The answer is to be the data below, written out in full and exactly.

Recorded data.
# # # # # # #
/-- A frame a network port receives (R411, R417): its size with the FCS, whether the FCS held, its VLAN, whether it is
IPv4 with a valid header, whether it belongs to the offload engine (R412), and, of an RTP packet over UDP, what the filter
and the flow look at. `seq` is the flow's whole sequence number, `line` the first row it carries (of its field, from 0; an
ancillary packet's raster line number), `lengthOk` whether its length suits the flow (R417 step 6), and `runsPast` whether
samples run past their line (R160). -/
structure NetPacket where
  size : Nat
  fcsOk : Bool
  vlan : Option Nat
  ipv4 : Bool
  ipOk : Bool
  offload : Bool
  udp : Bool
  src : Nat
  dst : Nat
  port : Nat
  ssrc : Nat
  version : Nat
  pt : Nat
  seq : Nat
  timestamp : Nat
  ipBytes : Nat
  line : Nat
  field2 : Bool
  lengthOk : Bool
  runsPast : Bool
  data : Bytes
  deriving DecidableEq, Repr

/-- A packet of the offload engine (R412). -/
inductive OffloadPacket where
  | arpRequest (target : Nat)
  | arpReply (addr mac : Nat)
  | igmpQuery (version : Nat)
  | icmpEcho (dst : Nat)
  | icmpOther
  | ptp
  deriving DecidableEq, Repr

/-- What a running host-to-device job of an engine has written by some instant, from its first byte on (R60). -/
structure Landed where
  port : Port
  engine : Fin 8
  data : Bytes
  deriving DecidableEq, Repr

/-- What the end of a job brings: the bytes it moved, the PORT_EPOCH they carry (R67), and what other running jobs had written by
then, of which a CLOSE may close the frame (R60). -/
structure JobEnd where
  data : Bytes
  epoch : Nat
  landed : List Landed
  deriving DecidableEq, Repr

/-- A HOSTFRAME command: the channel that holds it, and what running jobs had written into the slot that it closes (R60). -/
structure SlotCall where
  ch : Fin 32
  landed : List Landed
  deriving DecidableEq, Repr

/-- A destination at an instant of its frame, and how many whole ancillary packets it leaves out there (R25, R228). -/
structure LeftOut where
  dest : BitVec 16
  packets : Nat
  deriving DecidableEq, Repr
# # # # # # #
EXERCISE SOLUTION.
/-- A frame a network port receives (R411, R417): its size with the FCS, whether the FCS held, its VLAN, whether it is
IPv4 with a valid header, whether it belongs to the offload engine (R412), and, of an RTP packet over UDP, what the filter
and the flow look at. `seq` is the flow's whole sequence number, `line` the first row it carries (of its field, from 0; an
ancillary packet's raster line number), `lengthOk` whether its length suits the flow (R417 step 6), and `runsPast` whether
samples run past their line (R160). -/
structure NetPacket where
  size : Nat
  fcsOk : Bool
  vlan : Option Nat
  ipv4 : Bool
  ipOk : Bool
  offload : Bool
  udp : Bool
  src : Nat
  dst : Nat
  port : Nat
  ssrc : Nat
  version : Nat
  pt : Nat
  seq : Nat
  timestamp : Nat
  ipBytes : Nat
  line : Nat
  field2 : Bool
  lengthOk : Bool
  runsPast : Bool
  data : Bytes
  deriving DecidableEq, Repr

/-- A packet of the offload engine (R412). -/
inductive OffloadPacket where
  | arpRequest (target : Nat)
  | arpReply (addr mac : Nat)
  | igmpQuery (version : Nat)
  | icmpEcho (dst : Nat)
  | icmpOther
  | ptp
  deriving DecidableEq, Repr

/-- What a running host-to-device job of an engine has written by some instant, from its first byte on (R60). -/
structure Landed where
  port : Port
  engine : Fin 8
  data : Bytes
  deriving DecidableEq, Repr

/-- What the end of a job brings: the bytes it moved, the PORT_EPOCH they carry (R67), and what other running jobs had written by
then, of which a CLOSE may close the frame (R60). -/
structure JobEnd where
  data : Bytes
  epoch : Nat
  landed : List Landed
  deriving DecidableEq, Repr

/-- A HOSTFRAME command: the channel that holds it, and what running jobs had written into the slot that it closes (R60). -/
structure SlotCall where
  ch : Fin 32
  landed : List Landed
  deriving DecidableEq, Repr

/-- A destination at an instant of its frame, and how many whole ancillary packets it leaves out there (R25, R228). -/
structure LeftOut where
  dest : BitVec 16
  packets : Nat
  deriving DecidableEq, Repr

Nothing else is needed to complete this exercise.